Elisabete Malafaia, Filipa Batista, Bruno Maggia, Carolina S. Marques, Fernando Escaso, Pedro Dantas, and Francisco Ortega (2025)
Theropod tooth morphotypes from the Andrés fossil site: insights into a highly diverse fauna of European Late Jurassic carnivore dinosaurs.
Palaeontologia Electronica 28(3): a53
doi:
https://doi.org/10.26879/1504https://palaeo-electronica.org/content/2025/5721-diversity-of-theropod-teeth-from-the-upper-jurassic-of-portugalFree pdf:
https://palaeo-electronica.org/content/pdfs/1504.pdfThe Andrés fossil site (Pombal, Portugal) is well known by its abundant record of fossils attributed to the theropod Allosaurus. However, a diversity of other vertebrates has also been identified in this Upper Jurassic locality, including fishes, lepidosaurs, crocodylomorphs, pterosaurs and different dinosaur groups. The Late Jurassic vertebrate fossil record in other European areas is scarce and mostly represented by isolated teeth, highlighting the importance of detailed descriptions and comprehensive analyses of these fossils to approach the faunal diversity in these landmasses. Here, an assemblage of isolated theropod teeth collected from Tithonian levels at the Andrés locality in the Lusitanian Basin is described.
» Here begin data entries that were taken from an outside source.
/-- The events held are tested one after another, with those that the units they meet cause (R158). None is left at the end
(`settleFuel`). -/
def settle : Nat → State → State
  | 0, s => { s with triggers := { s.triggers with held := [] } }
  | k + 1, s =>
    match s.triggers.held with
    | [] => s
    | ev :: rest => settle k (handleEvent ev { s with triggers := { s.triggers with held := rest } })

/-- More events than one event can cause: each take a unit asks for puts an entry on air that was READY or ARMED, which it
is not again while events are handled, so at most 240 takes follow; each causes at most four events. -/
def settleFuel : Nat := 1024

/-- The events held are tested. -/
def settleEvents (s : State) : State := settle settleFuel s

/-- An event reaches the trigger units with no take in hand; the events it causes are tested after it (R156, R158). -/
def meetEvent (ev : TriggerEvent) (s : State) : State := settleEvents (handleEvent ev s)

/-- The events of an operation of the take controller that is no take are tested when it is done. -/
def thenEvents (g : State → State) (s : State) : State := settleEvents (holdingEvents g s)

/-- A request that waited for a take is carried out, in the unit's act where that still comes (R70, R158). -/
def serveRequest (r : TkcRequest) (s : State) : State :=
  if r.acted then carryOut r.unit r.action s else matchUnit carryOut r.unit s

/-- The requests that waited for a take are carried out one after another (R70). The events they cause are held until each of
the units that the take met has acted, as they are for the units that one event meets (R158): a SINGLE unit is off before
those events reach it. -/
def serveTriggers (s : State) : State :=
  settleEvents (forEach s.tkc.requests serveRequest { s with tkc := { s.tkc with requests := [] } })

/-! ### The target of the programme entry (R62) -/

/-- The programme entry's target is replaced, and the scheduler, the stations and the trigger units take the new target
(R62). The event is held until the replacement is whole (`retarget`). -/
def replaceTarget (g : Nat) (s : State) : State :=
  match s.tkc.pgm with
  | none => s
  | some p =>
    let s1 := { s with tkc := { s.tkc with pgm := some { p with target := g } } }
    emit .target (updateCountdowns (recomputeEnds p.id g s1))

/-! ### Hard posts (R65 to R67) -/

/-- An entry meets the conditions of a post candidate, but for its place (R65). -/
def Entry.isPostCandidate (e : Entry) : Bool :=
  (e.state == .ready || e.state == .armed) && !e.float && e.hardPost.isSome && e.autoPost

/-- The post candidate: the first such entry after the programme entry (R65). -/
def State.postCandidate? (s : State) : Option Entry := s.ahead.find? fun e => e.isPostCandidate

/-- The entry's post is among the counts a forward set passed over at the edge (R67). -/
def missedBy (d : Nat) (edge : EdgeInfo) (e : Entry) : Bool :=
  match e.hardPost with
  | some p => edge.kind == .set && setPasses d edge.old edge.new p
  | none => false

/-- One missed post: POST_MISSED posted and appended, and AUTO_POST cleared (R67). -/
def missPost (e : Entry) (s : State) : State :=
  let p := e.hardPost.getD 0
  updateEntry e.id (fun x => { x with autoPost := false })
    (append .postMissed (some e.id) (some e.story) none p (post (.postMissed e.id e.story (labelWord s.clock.mode p)) s))

/-- The misses of an edge, in running order (R67). -/
def missPosts (s : State) : State :=
  forEach (s.ahead.filter fun e => e.isPostCandidate && missedBy s.clock.mode.day s.edge e) missPost s

/-- The candidate is reached at the edge: the time of day equals its post, and the edge counted or set (R65). -/
def reachedAt (edge : EdgeInfo) (e : Entry) : Bool := e.hardPost == some edge.new && edge.kind != .held

/-- An entry before a reached post is dropped: an ARMED one leaves the slot first (R66, step 1). -/
def skipForPost (e : Entry) (s : State) : State :=
  let s1 := if s.armedId = e.id then postArmed e.id (putArmed none s) else s
  append .postSkip (some e.id) (some e.story) none 0 (setEntryState e.id .dropped s1)

/-- The entries a reached post drops (R66, step 1). -/
def State.skippedBy (s : State) (q : Entry) : List Entry :=
  (s.between q.id).filter fun e => e.state == .ready || e.state == .armed

/-- A reached post acts: the entries before it are dropped, it is armed and taken, and POST_REACHED is posted and
recorded (R66). -/
def reachPost (q : Entry) (s : State) : State :=
  let gone := s.skippedBy q
  let s1 := forEach gone skipForPost s
  let s2 := takeEntry .post q.id s1.tkc.lastLength (armEntry q.id .manual s1)
  append .postReached (some q.id) (some q.story) none gone.length
    (post (.postReached q.id q.story (labelWord s.clock.mode (q.hardPost.getD 0)) gone.length) s2)

/-- The cause code of a SUPPRESSED record of a post (R179). -/
def postCause : Nat := 256

/-- The take controller's post logic at an edge: the misses, then the candidate (R65, R67). -/
def handlePosts (s : State) : State :=
  let s1 := missPosts s
  match s1.postCandidate? with
  | none => s1
  | some q =>
    if reachedAt s1.edge q then
      match s1.tkc.engine with
      | .normal => reachPost q s1
      | .safe => append .suppressed (some q.id) (some q.story) none postCause s1
    else s1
A combination of different methods, including discriminant and cladistic analyses as well as machine learning tools, was used to assess their taxonomic identification. These analyses allowed to characterize ten different morphotypes attributed to Allosaurus and to several groups of small coelurosaurian theropods, including indeterminate Coelurosauria, early-branching Tyrannosauroidea, Neocoelurosauria, Velociraptorinae, and Dromaeosaurinae. This study revealed an unusually diverse theropod dinosaur fauna, showing some similarities to that described from the Kimmeridgian lignite levels of the famous Guimarota fossil site (Leiria, Portugal). Other tooth morphotypes from different Upper Jurassic European localities are comparable to those described at the Andrés fossil site, suggesting similarities in theropod faunal composition. The study of this large assemblage of isolated theropod teeth allow us to better understand the palaeobiodiversity, paleogeographic distribution, and evolutionary history of the Late Jurassic theropod fauna of the Iberian Peninsula and other correlative European areas.